Thursday, October 29, 2009

eXXXecutive pay

There's an old logical fallacy. It lives in a grubby tin hut in the middle of an Alabama swamp, tends bar on weekends, draws disability insurance, and chews homegrown tobacco. The name of this bucktoothed error in reasoning is Slippery Slope. Slippery Slope finished a year and a half of vocational school before retiring to the middle of the Alabama swamp to herd alligators and brew potent corn moonshine. Slippery Slope, bumpkin though he may be, nevertheless makes frequent stops all o'er this great wide world of ours, his shoeless, unwashed shanks parading through the halls of parliament as often as he is splashed across the opinion page of your local paper.

Slippery Slope tells us about giving an inch, then watching as they take a mile. Slippery Slope warns of razor-edge equilibria. He tells us that if we allow homosexuals to marry, the next thing you know, crazed citizens will be flocking to the courthouse, demanding nuptuals with barbecues, sheep, and vinyl hoop skirts (perhaps all three, and at once). Slippery Slope wants us to think that there is a think red line dividing Civilization from Chaos. You know what's funny? Sometimes, even though he's often dead wrong, Slippery Slope is, and this is just once in a while here folks, 100% correct.

Other times he's just a little right. I tend to think he's a little right in the case of offering authority figures additional authority. When it is in the power of people to usurp more power, we've often seen over the course of history that they do just that.

So it is to the dismay of at least a few economists and both big and little-L libertarians that Government has elected themselves the authority to cap pay. Yes, it's only for seven companies (for now), and only for firms that have accepted relief money, and one might even make an argument that it could pass a Constitutionality test (and with this SCOTUS, they might be right).

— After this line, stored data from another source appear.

-- ==== Sys2Proof/Tests/Slice0.lean ====
section
/-!
SUPPORT. Tests: expected results are words and values written out from `spec/30_encoding.md` and
`spec/95_test_vectors.md`; and, for every obligation with hypotheses, a state and operands that meet them.
-/

namespace Sys2Proof.Machine.Tests

/-! ## WellFormed and Decode -/

theorem test_illFormed_reserved_registers :
    (Instr.rdreg 0x07#8).wellFormed Config.reference = false ∧ (Instr.rdreg 0x0D#8).wellFormed Config.reference = false ∧
    (Instr.rdreg 0xFF#8).wellFormed Config.reference = false ∧ (Instr.rdreg 0x06#8).wellFormed Config.reference = true ∧
    (Instr.rdreg 0x08#8).wellFormed Config.reference = true ∧ (Instr.rdreg 0x0C#8).wellFormed Config.reference = true := by decide

/-- The text of a decode result, for tests. -/
def decoded (a : Agent) (ws : List Word) : Option Instr :=
  match decode Config.reference a ws with
  | .ok i => some i
  | .error _ => none

/-- The reason a word is refused, for tests. -/
def refusedFor (a : Agent) (ws : List Word) : Option DecodeError :=
  match decode Config.reference a ws with
  | .ok _ => none
  | .error e => some e

/-- V-E1. -/
theorem test_decode_producer_words :
    decoded .producer [0x01000FFF#32] = some (.push 4095#24) ∧ decoded .producer [0x01000000#32] = some (.push 0#24) ∧
    decoded .producer [0x04000800#32] = some (.tick 2048#24) ∧
    refusedFor .producer [0x01001000#32] = some .reservedBits ∧
    refusedFor .producer [0x02000000#32] = some .wrongPort ∧
    refusedFor .producer [0x10000022#32, 0x42480000#32] = some .wrongPort := by decide

/-- V-E1. -/
theorem test_decode_consumer_words :
    decoded .consumer [0x02000000#32] = some .pop ∧ decoded .consumer [0x03000800#32] = some (.consume 2048#24) ∧
    decoded .consumer [0x11000000#32] = some .start ∧ decoded .consumer [0x12000000#32] = some .stop ∧
    decoded .consumer [0x13000000#32] = some .loop ∧ decoded .consumer [0x20000000#32] = some (.rdreg 0x00#8) ∧
    decoded .consumer [0x2000000B#32] = some (.rdreg 0x0B#8) ∧
    decoded .consumer [0x10000022#32, 0x42480000#32] = some (.init 34#8 .table 0x42480000#32) ∧
    decoded .consumer [0x10000107#32, 0x40000000#32] = some (.init 7#8 .direct 0x40000000#32) := by decide

/-- V-E1. -/
theorem test_refused_consumer_words :
    refusedFor .consumer [0x01000005#32] = some .wrongPort ∧ refusedFor .consumer [0x02000001#32] = some .reservedBits ∧
    refusedFor .consumer [0x20000007#32] = some .reservedRegister ∧
    refusedFor .consumer [0x2000000D#32] = some .reservedRegister ∧
    refusedFor .consumer [0x20000100#32] = some .reservedBits ∧
    refusedFor .consumer [0x00000000#32] = some .unknownOpcode ∧
    refusedFor .consumer [0xFF000000#32] = some .unknownOpcode ∧
    refusedFor .consumer [0x05000000#32] = some .unknownOpcode ∧
    refusedFor .consumer [0x10000200#32, 0x42480000#32] = some .reservedBits := by decide

/-- An instance with 10-bit Samples and 4-bit PinIds. -/
def narrow : Config := { Config.reference with sampleBits := 10, pinBits := 4 }

/-- R92: bits above `SAMPLE_BITS` up to bit 23 are reserved; and an operand too wide for the instance is ill formed. -/
theorem test_narrow_operands :
    (Instr.push 1024#24).wellFormed narrow = false ∧ (Instr.init 16#8 .table 0#32).wellFormed narrow = false ∧
    decode narrow .producer [0x010003FF#32] = .ok (.push 1023#24) ∧
    decode narrow .producer [0x01000400#32] = .error .reservedBits ∧
    decode narrow .consumer [0x10000010#32, 0#32] = .error .reservedBits := ⟨by decide, by decide, rfl, rfl, rfl⟩

/-- An instance with 13-bit Samples and 10-bit PinIds. -/
def wide : Config := { Config.reference with sampleBits := 13, pinBits := 10 }

/-- R92: the sample field is `SAMPLE_BITS` wide, up to bit 23. -/
theorem test_wide_operands :
    decode wide .producer [0x01001000#32] = .ok (.push 4096#24) ∧
    decode wide .consumer [0x03002000#32] = .error .reservedBits ∧
    decode wide .consumer [0x100000FF#32, 0#32] = .ok (.init 255#8 .table 0#32) ∧
    decode { wide with sampleBits := 24 } .producer [0x04FFFFFF#32] = .ok (.tick 0xFFFFFF#24) ∧
    opcodeTable { wide with sampleBits := 24, pinBits := 8 } = opcodeTable { wide with sampleBits := 30 } :=
  ⟨rfl, rfl, rfl, rfl, by decide⟩

/-- The fixed bits of `spec/opcode_table.json`. -/
theorem test_opcodeTable_masks :
    (opcodeTable Config.reference).map (·.mask) =
      [0xFFFFF000#32, 0xFFFFFFFF#32, 0xFFFFF000#32, 0xFFFFF000#32, 0xFFFFFE00#32, 0xFFFFFFFF#32, 0xFFFFFFFF#32,
        0xFFFFFFFF#32, 0xFFFFFF00#32] := by decide

/-- No word has the fixed bits of two rows of the opcode table. -/
theorem test_opcodeTable_rows_disjoint :
    (opcodeTable Config.reference).Pairwise (fun r r' => r.pattern &&& r'.mask &&& r.mask ≠ r'.pattern &&& r.mask) := by decide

Still, the clear fact remains that this farce (and it is a farce, as it's a hell of a lot like calling the fire brigade after the embers have cooled) could very easily spread.

I won't belabor the good observations already made, or even the predictions cast by those far smarter than me (see Alex Tabarrok's posts on I'll just mention that in the event that executive compensation limitations do spread, as well they might (I'll give it a 2% chance), you can probably expect Wall Street to pull up stakes and move to the Grand Caymans. If automobile manufacturing can move Detroit to Seoul, you can be sure that investment banking can move Manhattan to George Town.

And then what? Barriers to foreign investment? Could be. Another 2% chance. The US could be a banana republic in the twinkling of an eye.

Boy, I sure hope ol' Slippery Slope is talking out his butt again, all drunk on his corn moonshine. The possibilities are terrifying if he isn't.